In fact, replication will break and a human intervention (or a script) will have to change the master on the slave and restart replication to keep the changes again:

As InnoDB Cluster is using GTIDs, this operation is easy, but it would be even better if this change could be done automatically more quickly and without human intervention.

Thanks to the router this is possible ! The plan is to run MySQL Router on the slave itself and connect the replication locally.

This is how it looks like :


The process is then fully automated and no human intervention is required. So the router is very useful to connect applications to the cluster but not only. Of course multiple slaves can use the same router or have their own router to replicate from the InnoDB Cluster.

11 thoughts on “Reduce human interaction when using an asynchronous slave to a MySQL InnoDB Cluster

  1. Hi,
    Thanks for the nice pictorial information.
    The concept of asynchronous slave to a cluster via local router is working good only when the node was down.
    if the node is removed from the cluster, the asynchronous node is still pointing to the removed node and the changes that are made in the removed node is being replicated to the asynchronous node.
    can you suggest if there is anyway to get this issue resolved ?

  2. Hi lefred ,

    Have you tried two InnoDB Cluster with Master – Master Classic Replication in between using MySQL Router?

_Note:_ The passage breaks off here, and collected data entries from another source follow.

-- ==== Sys2Proof/Tests/Slice0.lean ====
section
/-! SUPPORT. Tests: what `Instr.wf` refuses, single steps with results from the spec's worked examples, and for each
statement with hypotheses a state and operands that meet them. -/

-- One theorem after another: a kernel evaluation waits for every theorem before it, each on a thread of its own.
set_option Elab.async false

namespace Sys2Proof.Tests

open Sys2Proof Sys2Proof.Machine Sys2Proof.Claims

/-! ## Operands -/

def okHdr : Hdr := { fn := 0, table := false, pos := 0, tag := 7, on := .A }
def badHdr : Hdr := { okHdr with fn := 16 }
def okTime : TimeVal := { seconds := 0, nanos := 0, subns := 0 }
def okAt : Instant := { time := okTime, reserved := 0 }
def badAt : Instant := { okAt with time := { okTime with nanos := 2 ^ 32 } }
def okSc : ScArgs :=
  { dir := .tx, port := 0, sci := 0, suite := .gcm128, confOffset := 0, domain := 0, mka := false, express := false,
    autoAdvance := false, includeSci := true, useEs := false, useScb := false, clearTags := 0, replayProtect := false,
    replayWindow := 0 }
def okSa : SaArgs := { dir := .tx, sc := 0, an := 0, handle := 0, pn := 1, ssci := 0, pin := false }
def okPfx : PrefixRec := { family := 4, len := 0, bits := 0, result := 0 }
def okStn : StnKey := { domain := 0, vid := 1, mac := 2 }
def badStn : StnKey := { okStn with vid := 4096 }
def okStation : StationRec := { key := okStn, sc := 0, port := 0 }
def okFlush : FlushArgs :=
  { byDomain := false, byPort := false, bySc := false, includeStatic := true, domain := 0, port := 0, sc := 0 }
def okShaper : ShaperArgs :=
  { kind := .queue, index := 0, enable := true, rate := 1, burst := 0, zero := false, w := .immediate }
def okImport : ImportArgs :=
  { parent := 0, kind := 0, len256 := false, xpn := false, addr := 0, material := 0, salt := 0, kcv := none }
def okPairing : Pairing :=
  { member := 0, purpose := .cak128, object := 0, domain := 0, tag := 0, target := 0, auto := false }
def okCa : CaArgs :=
  { port := 0, handle := 0, ckn := [], priority := 0, suites := [.gcm128], confOffset := 0, express := false,
    clearTags := 0, group := false }
def okCurve : Curve := { p := 0, a := 0, b := 0, gx := 0, gy := 0, n := 0, bits := 0 }
def okVerify : VerifyArgs := { alg := .dual, key := [], msg := [], sig := [] }
def okFrame : FrameIn := { id := 1, dst := 2, src := 4, tags := [], etherType := 0x9000, payload := List.replicate 46 0 }
def okSecTag : SecTag :=
  { v := false, es := false, sc := true, scb := false, e := true, c := true, an := 0, sl := 0, pn := 1, sci := 0 }
def okLineFrame : LineFrameIn :=
  { id := 1, dst := 2, src := 4, tags := [], secTag := some okSecTag, etherType := 0, data := List.replicate 48 0,
    icv := List.replicate 16 0 }
def okLaneFrame : LaneFrameIn :=
  { fasErrors := 0, ovhOk := true, ovh := List.replicate 56 0, payload := List.replicate 1020 (0, false), codewords := 0,
    uncorr := 0, corrCw := 0, corrSym := 0, late := 0, overrun := 0, advanceNs := 0 }
def okTx : TxIn := { client := [], hub := [] }
def okLearn : LearnReq := { key := okStn, sc := 0, port := 0, vid := 1 }
def okPiece : Piece :=
  { ty := 1, version := 1, sender := 0, session := 0, piece := 0, pieces := 2, total := 2, data := [0] }
/-- The bytes of a charter with a module member, its membership domain and its charter number (Table 11.6). -/
def charterOf (member mdomain seq : Nat) : Charter :=
  { bytes := ascii "FCHR" ++ [1, 0] ++ leBytes 2 member ++ leBytes 16 mdomain ++ List.replicate 24 0 ++ leBytes 8 seq ++
      List.replicate 3916 0 }
/-- The bytes of an anchor record with its membership domain (Table 11.5). -/
def anchorOf (mdomain : Nat) : Anchor :=
  { bytes := ascii "FANC" ++ [1, 0, 0, 0] ++ leBytes 16 mdomain ++ List.replicate 160 0 }
def okCharter : Charter := charterOf 1 7 1
def okAnchor : Anchor := anchorOf 7
def okHail : HailBody := { mdomain := 0, member := 1, hailMs := 100, digest := 0, run := 1, caps := 0, seq := 1 }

    Note: Let us assume the Application Layer will handle conflict resolution

  3. hello sir
    my question is what if the whole cluster goes down? is the slave node connected to the cluster become the master?if not, my scenario i want to reach is switching to a remote master node in case the cluster went down
    than you in advance

    1. Hi Ragheed,
      In this scenario, it does not. But it’s possible, you will have to configure the primary node to be asynchronous slave of the new promoted Asynchronous Master (previous slave). As soon as one Group Member (cluster node) becomes an asynchronous slave, the full cluster becomes a slave.

  4. Hi lefred
    thank you for you reply.
    so if i got it right, once i configure the Master node in the cluster as async slave, the whole cluster become slave to the remote Master.
    my scenario is to do a primary(cluster) and DR (single node) sites. so whenever the primary site goes down the DR node becomes the master until the Primary site get fixed.
    thank you in advance

    1. Hi Ragheed,

      You need to take care of the routing by yourself currently, the MySQL Router won’t take that slave in consideration.
      Also once the async slave is promoted as async master, you need to take care that nobody will write on the cluster if it shows up. When cluster is back, you need to configure the Primary node to be slave of the async-master and only when it catch up you can switch back roles.